Cultural Sensitivity

            Providing family services that are culturally sensitive is challenging, no matter what the particular type of delivery model is being utilized.  Layering on low-level legal services to a multidisciplinary approach to family services presents some special problems.  This is certainly the case for Aboriginal peoples, who have a long history of disadvantage and vulnerability under the law.  Marginal youth from certain immigrant communities may likewise have an uneasy relation to the law, which must be considered when delivering multidisciplinary family services.  For newcomers to Canada, it might be the difficulty of explaining what the law is, say in the realm of family discipline, in an educational, non threatening way.

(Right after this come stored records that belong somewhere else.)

-- ==== Sys2Proof/Machine/RingSlot.lean ====
section
/-! DEFINITION. Slots at a hub: what it emits, generates and fills at a slot boundary, and what it forwards and takes of
an arriving, cut or poisoned slot (R60 to R101, R126 to R128, R157, R320 to R327, R443, R445, R462, R559, R560). What
the spec leaves to a reading or a choice stands in log entries 14, 15 and 16. -/

namespace Sys2Proof.Machine

/-! Guarded records in command slots (R462). -/

/-- A guarded record as it departs: its route field names the slot's owner (R457). -/
def State.routedRecord (s : State) (r : List Byte) : List Byte := splice (padTo 128 r) 6 (beBytes 2 (s.hub * 2 ^ 10 + 0x3E1))

/-- A record queued in a cycle is eligible for the slot whose block 0 leaves now: 500 ns, 250 cycles, have passed (R462). -/
def State.recordEligible (s : State) (since : Nat) : Bool := since + 250 ≤ s.time.cycles

/-- The next queued command departs, when it is eligible, and its window becomes sent (R462). -/
def State.takeCommand (s : State) : Option (List Byte) × State :=
  match s.grd.commands with
  | (w, since) :: ws =>
    if s.recordEligible since then
      let s := { s with grd := { s.grd with commands := ws } }
      (some (s.windowCommand w), s.set F.GRD_WIN_CTRL_state [w] 2)
    else (none, s)
  | [] => (none, s)

/-- The oldest pending response departs, when it is eligible (R462). -/
def State.takeResponse (s : State) : Option (List Byte) × State :=
  match s.grd.responses with
  | (r, since) :: rs => if s.recordEligible since then (some r, { s with grd := { s.grd with responses := rs } }) else (none, s)
  | [] => (none, s)

/-- One position of a command slot: its own kind first, then the other (R462). -/
def State.guardPosition (s : State) (commandFirst : Bool) : List Byte × State :=
  let (a, s) := if commandFirst then s.takeCommand else s.takeResponse
  match a with
  | some r => (s.routedRecord r, s)
  | none =>
    let (b, s) := if commandFirst then s.takeResponse else s.takeCommand
    match b with
    | some r => (s.routedRecord r, s)
    | none => (s.emptyPosition, s)

/-- The payload of a command slot this hub owns: the control record and four guarded positions (R127, R462). -/
def State.commandPayload (s : State) : List Byte × State :=
  let s := s.nextRequest
  let rec0 := s.controlRecord
  let (p1, s) := s.guardPosition true
  let (p2, s) := s.guardPosition true
  let (p3, s) := s.guardPosition false
  let (p4, s) := s.guardPosition false
  (rec0 ++ p1 ++ p2 ++ p3 ++ p4, s)

/-! Filling an owned slot. -/

/-- The face of an owned slot (R141, R320). -/
def State.slotFace (s : State) (d : Side) (n : Nat) : Nat := smGet s.ring.slotFaces (sideIx d * 512 + n) 0

/-- The slot carries this hub's heartbeat (R443). -/
def State.isHeartbeatSlot (s : State) (d : Side) (n : Nat) : Bool :=
  s.is F.TWIN_CFG_enable && s.get F.TWIN_CFG_hb_slot == n && (s.slotEntry d n).2.1 == 2

/-- The last words as they are sent now (R559): bytes 24 and 25 carry the sequence of the newest journal entry. -/
def State.lastWordsNow (s : State) : List Byte :=
  let next := s.get F.CAUSE_JOURNAL_PTR_next
  let seq := natBits (s.rd .CAUSE_JOURNAL [if next = 0 then 1023 else next - 1, 0]) 31 16
  let r := padTo 128 s.edge.lastWords
  r.take 24 ++ beBytes 2 seq ++ r.drop 26

/-- The payload this hub writes into a scheduled slot it owns (R320 to R324, R443, R559). -/
def State.scheduledFill (s : State) (d : Side) (n : Nat) : SlotFill × State :=
  let s := s.applyFreeze
  if s.dying then
    ({ slot := n, round := s.round, valid := true, lastWords := true,
       payload := s.lastWordsNow ++ List.flatten (List.replicate 4 s.emptyPosition) }, s)
  else
    let hb := s.isHeartbeatSlot d n
    let dir := if (s.slotEntry d n).2.1 = 1 then some d else none
    let s := s.when hb fun s => s.heartbeatBegins
    let beat := s.heartbeat
    let (cells, any, s) := s.fillPositions (s.slotFace d n) dir (if hb then 4 else 5)
    ({ slot := n, round := s.round, valid := any || hb, lastWords := false, payload := cells ++ (if hb then beat else []) }, s)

            Some service providers also warned us that in some recent immigrant communities, if there is a perception that family service professionals are counselling women about their legal rights, the family service agency will be denied access to make home visits, the women will likely not be allowed to attend programs on-site, and possibly the women will be put at risk.  A difficult challenge for service providers making home visits is deciding what to turn a blind eye to.

 

Challenges of Multiple Diverse Funders

It is unavoidable within a multidisciplinary family service model in Ontario that there are going to be multiple diverse funders.  Some of these funders are going to be different levels of government – municipal, provincial, federal – while other funders are going to be non-governmental agencies like the United Way.  Two difficult challenges arising from diverse funders should be noted.  One challenge is that because of pay equity legislation in Ontario, multidisciplinary family service providers must ensure that pay is uniform across all programs among professionals providing services of equal value.  As the experience at community health centres such as LAMP CHC has shown, this is a very complex exercise.  The other challenge is that with diverse funders, funding is frequently episodic and rarely stable.  In practice, when funding ends, coordinators of multidisciplinary family service providers must make difficult judgements about which professionals are more valuable and which can be let go.

 

The Inevitable Limits of Comprehensive Family Services

Although multidisciplinary professional delivery models may strive to be comprehensive, there are inevitable limits to any measure of comprehensiveness.  There are always going to be some groups who are not well served in any model.  These limitations may reflect gaps in the skill sets of the particular professionals on the team or the fact that outside large urban settings there are rarely the diverse range of professionals  needed to serve everyone well.  In other models, they may be simply principled objections to serving a particular type of client, for example, the perpetrator of domestic abuse.  

 

Conclusion

The vision of multidisciplinary paths to family justice imagines approaching the legal dimensions of family problems in a different way than is prevalent in Ontario today.  This chapter provides a catalogue of some of the challenges with the implementation of a multidisciplinary family service model that layers on low-level legal services.  By identifying the challenges and difficulties that professionals can face when they try something different – when they collaborate with other professionals to delivery multidisciplinary family services – the vision of multidisciplinary paths to family justice becomes more robust and its potential more visible.  The next chapter explores some promising practices that can help us to meet the challenges of realizing multidisciplinary paths to family justice in Ontario.